Safety in numbers

Nick Flaherty examines new technologies and uses for UAV swarms

There are many types of swarm technologies for autonomous platforms, varying from dramatic displays of hundreds of UAVs to groups of driverless cars, to combined ground, air and sea platforms all working together autonomously. While they take different approaches to implement swarming functions, they highlight the advantages of autonomous systems working in concert.

New uses are also emerging for swarming, such as using multiple, small ground vehicles to replicate the operation of a larger system with more flexibility. In the air, the most obvious implementation is mass display, and the record is 2066 UAVs operating in concert.

The process for creating a show is quite straightforward. First, the design team creates a storyboard timeline showing the desired images and effects. These are then animated in a specialised piece of software that translates them into synchronised flight paths for each UAV. Complete shows are sent to the UAV via radio link from a ground control station (GCS) operated by a pilot.

Some UAVs are designed specifically for such applications, cutting out the cameras and adding high-power LED lights.

The design software lets users select graphics and special effects, and place them in a timeline, similar to those found in video-editing software. It calculates the flight paths of each UAV to ensure they don’t collide in the air, and generates a full 3D render of the show to ensure it looks exactly as intended. Each UAV is sent a unique program and the GCS monitors each one over a local, encrypted network to avoid hacking.

Early shows focused on large numbers as the lights on the UAVs were not very bright and did not accurately hold position. This meant the display was designed so the UAVs would fill a volume of space to illuminate it, and this required many units. Rather than draw a straight line with individual UAVs, a rectangle was drawn and filled with many units.

The latest platforms take advantage of much brighter LEDs and hold their position precisely by supplementing GPS with additional positional data sent from the GCS. This enables more creative flexibility and allows the same effect to be achieved with fewer devices to precisely draw lines in 3D with UAVs.

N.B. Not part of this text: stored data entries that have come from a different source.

-- ==== Sys2Proof/Machine/Checks.lean ====
section
/-!
DEFINITION. Sys2Proof/Machine/Checks.lean: the static checks of bundles (R330): those of R52 on patterns and of the
chapters that add to them, of probes (R266), and of section layouts (R313 to R323).
-/
namespace Sys2Proof.Machine

/-! ## The opcodes (R45, R46) -/

/-- What an opcode's rule fixes: the check classes it may carry, its reserved operand bits, and whether it is valid
only in probes. -/
structure InsDesc where
  op : Nat
  classes : List Nat
  reserved : List (Nat × Nat)
  probe : Bool
  deriving DecidableEq, Repr

def insTable : List InsDesc := [
  ⟨0x01, [0], [], false⟩, ⟨0x02, [0], [(39, 0)], false⟩, ⟨0x03, [0], [(28, 0)], false⟩, ⟨0x04, [0], [], false⟩,
  ⟨0x05, [0], [], false⟩, ⟨0x10, [1], [(56, 0)], false⟩, ⟨0x20, [1], [(15, 0)], false⟩, ⟨0x21, [1], [(24, 0)], false⟩,
  ⟨0x22, [1], [(24, 0)], false⟩, ⟨0x23, [1], [(45, 0)], false⟩, ⟨0x40, [1], [(57, 0)], false⟩,
  ⟨0x41, [2, 3], [(39, 0)], false⟩, ⟨0x42, [1], [(62, 0)], false⟩, ⟨0x60, [1], [(2, 0)], false⟩,
  ⟨0x61, [1], [], false⟩, ⟨0x62, [4], [(1, 0)], false⟩, ⟨0x63, [1], [], false⟩, ⟨0x80, [0], [], false⟩] ++ [
  ⟨0x81, [4], [(39, 0)], false⟩, ⟨0x82, [4], [(66, 0)], false⟩, ⟨0x90, [0], [(43, 0)], false⟩, ⟨0x91, [0], [], false⟩,
  ⟨0x98, [1], [(41, 0)], true⟩, ⟨0x99, [0], [], true⟩, ⟨0x9A, [0], [], true⟩, ⟨0xA0, [5], [(74, 0)], false⟩,
  ⟨0xA1, [5], [(80, 80), (68, 0)], false⟩, ⟨0xB0, [1], [], false⟩, ⟨0xB1, [1], [], false⟩]

/-! ## Places and times -/

/-- An instruction with its first cycle, counted from the start of its sub-list. -/
abbrev Timed := Nat × W128

/-- Absolute steps of the instructions of a sub-list: a decrease of SLOT starts the next block of 1,024 (R50). -/
def absSteps : List W128 → Nat → Nat → List Nat
  | [], _, _ => []
  | w :: t, block, last =>
    let block := if insSlot w < last then block + 1 else block
    (1024 * block + insSlot w) :: absSteps t block (insSlot w)

/-- Instructions with their first cycle. -/
def timed (frame : Bool) (ws : List W128) : List Timed :=
  ws.zip (if frame then ws.map insSlot else absSteps ws 0 0) |>.map (fun x => (8192 * x.2 + insCycle x.1, x.1))

/-- A sub-list as the checks see it: its instructions, and the strands and aliases of its pattern by Skein and number. -/
structure Sched where
  ts : List Timed
  strands : List (Nat × Nat × Strand)
  aliases : List (Nat × Nat × Alias)
  deriving DecidableEq, Repr

/-- Check 0x10: ascending slot:cycle order. -/
def inOrder : List Nat → Bool
  | a :: b :: t => decide (a ≤ b) && inOrder (b :: t)
  | _ => true
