/-- A page as the rest of the device reads it: a page of an open linked write reads its previous value, that of its current
image, until the write is done (R401). -/
def Sys.payloadSeen (s : Sys) (p : Nat) : List Byte :=
  if s.dev.hrd.link.any (fun l => l.pages.any (fun x => x.1 == p)) then
    match s.dev.hrd.curImg p with
    | some i => let b := (s.dev.hrd.img p i).payload; b ++ List.replicate (1008 - b.length) 0
    | none => List.replicate 1008 0
  else s.payload p

/-- A page's SRAM copy takes a payload; bytes beyond it are 0. -/
def Mem.setPage (m : Mem) (p : Nat) (bs : List Byte) : Mem :=
  m.hoardWrite (1024 * p) (bs.take 1008 ++ List.replicate (1008 - bs.length) 0)

/-! ## The pending count (R397) -/

def Link.owed (l : Link) : Nat := match l.roll with
  | some r => r.length + 1 + if l.txn.isSome then 0 else 1
  | none => l.pages.length - l.stored.length + 1 + if l.txn.isSome then 0 else 1
def Hrd.linkOwed (h : Hrd) : Nat := match h.link with
  | some l => l.owed
  | none => 0
def Hrd.countOwed (h : Hrd) : Nat := match h.counting with
  | some (_, _, begun) => if begun then 1 else 2
  | none => 0
def Hrd.pending (h : Hrd) : Nat := h.dirty.length + h.linkOwed + h.countOwed
/-- What is accounted to host commands: dirty host pages, linked writes, and increments of HOARD_COUNT. -/
def Hrd.hostShare (h : Hrd) : Nat :=
  (h.dirty.filter hostWritable).length + h.linkOwed + match h.counting with
    | some (r, _, _) => if r.item.isSome then h.countOwed else 0
    | none => 0

def Hrd.busy (h : Hrd) (p : Nat) : Bool := h.cur.any (fun q => q.page == p)

/-- A page is dirty, and a store of it is queued unless one waits already. -/
def Hrd.markDirty (h : Hrd) (p : Nat) : Hrd := if h.dirty.contains p then h else { h with dirty := h.dirty ++ [p] }
def Hrd.enqueue (h : Hrd) (q : Store) : Hrd := if h.queue.any (fun x => x.page == q.page) then h else { h with queue := h.queue ++ [q] }

/-- May page p become dirty within the count of 16 (R397)? -/
def Hrd.room (h : Hrd) (p : Nat) : Bool := !h.busy p && (h.dirty.contains p || decide (h.pending < 16))

/-- A PAGE event in the log (R408). -/
def Dev.pageEvent (d : Dev) (p code : Nat) : Dev := d.logEvent 0x15 0x0A (BitVec.ofNat 32 (p + code * 2 ^ 8)) 0

/-! ## Reloads (R406) -/

/-- A page is reloaded from its current image; with none it is lost. -/
def Sys.reloadPage (s : Sys) (p : Nat) : Sys :=
  let d := s.dev.updHrd (fun h => { h with dirty := h.dirty.filter (· != p), queue := h.queue.filter (fun q => q.page != p) })
  match s.dev.hrd.curImg p with
  | some i => ⟨d, s.mem.setPage p (s.dev.hrd.img p i).payload⟩
  | none =>
    if d.hrd.lost.contains p then ⟨d, s.mem.setPage p []⟩
    else ⟨((d.updHrd (fun h => { h with lost := h.lost ++ [p] })).evHrd 1).pageEvent p 1, s.mem.setPage p []⟩

/-! ## Counters and the journal (R399, R400) -/

def Mem.counter (m : Mem) (n : Nat) : Nat := ofLe (m.hoardRead (4096 + 8 * n) 8)
def Mem.setCounter (m : Mem) (n v : Nat) : Mem := m.hoardWrite (4096 + 8 * n) (leBytes 8 v)

/-- What a device counter shows changes with it (R31, R400). -/
def Dev.counterShown (d : Dev) (idx v : Nat) : Dev :=
  if idx = 1 then { d with whlOut := { d.whlOut with epoch := v % 2 ^ 32 } } else d

/-- The journal that a store of the given kind writes. -/
def Hrd.nextJournal (h : Hrd) (why : StoreWhy) : Journal :=
  let j := { h.jr with jseq := (h.jr.jseq + 1) % 2 ^ 32 }
  match why with
  | .intent => { j with intent := h.counting.map (fun c => (c.1.idx, c.2.1)) }
  | .linkOpen => { j with openTxn := j.jseq, links := (h.link.map (fun l => l.pages.map (·.1))).getD [] }
  | .linkDone => { j with doneTxn := (h.link.bind (·.txn)).getD h.jr.doneTxn, openTxn := 0, links := [] }
  | .rollDone => { j with openTxn := 0, links := [] }
  | _ => j

def StoreWhy.journal : StoreWhy → Bool
  | .intent | .linkOpen | .linkDone | .rollDone => true
  | _ => false

/-! ## The end of items and commands -/

def Hrd.setHead (h : Hrd) (c : HCmd) : Hrd := { h with cmds := c :: h.cmds.drop 1 }

/-- Item k of the command that runs ends. -/
def Dev.hItem (d : Dev) (k : Nat) (r : Item) : Dev :=
  match d.hrd.cmds with
  | [] => d
  | c :: _ => d.updHrd (fun h => h.setHead { c with items := c.items.set k r })

/-- The item of a host command that waits for the store of page p ends. -/
def Dev.hPage (d : Dev) (p : Nat) (r : Item) : Dev :=
  match d.hrd.cmds with
  | [] => d
  | c :: _ =>
    if (c.op == .write || c.op == .commit) && !c.linked && decide (c.first ≤ p ∧ p < c.first + c.next)
        && c.items.getD (p - c.first) .committed == .waiting
    then d.hItem (p - c.first) r else d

The more intricate the shape, the more craft are needed to create it. Audience size and viewing distance will also influence how many units are needed for the required visual impact.

The UAVs have multiple radios operating simultaneously away from busy wi-fi frequencies to ensure communications are maintained, even in busy and noisy radio environments.

Operations flow much better when each UAV has a full copy of the show, so they can be used in any takeoff slot. The UAVs indicate when they’re in a suitable location during placement in the grid, and the GCS software automatically checks flight readiness and placement. This makes it easier to swap out any UAV that is not ready for flight.

All of the UAVs coordinate with the global database to synchronise maintenance schedules and perform software updates, enabling processes such as replacing motors and batteries to happen wirelessly. This gives two people just 45 minutes to set up and fly 100 UAVs.

Autonomous swarms

Multi-UAV is an operation where multiple aircraft fly in the same airspace. In such missions, multiple UASs are operated from a GCS, where one or multiple users command and monitor the flight. Adapting the flight-control system on the UAV allows the sharing of state information between the aircraft and the GCS.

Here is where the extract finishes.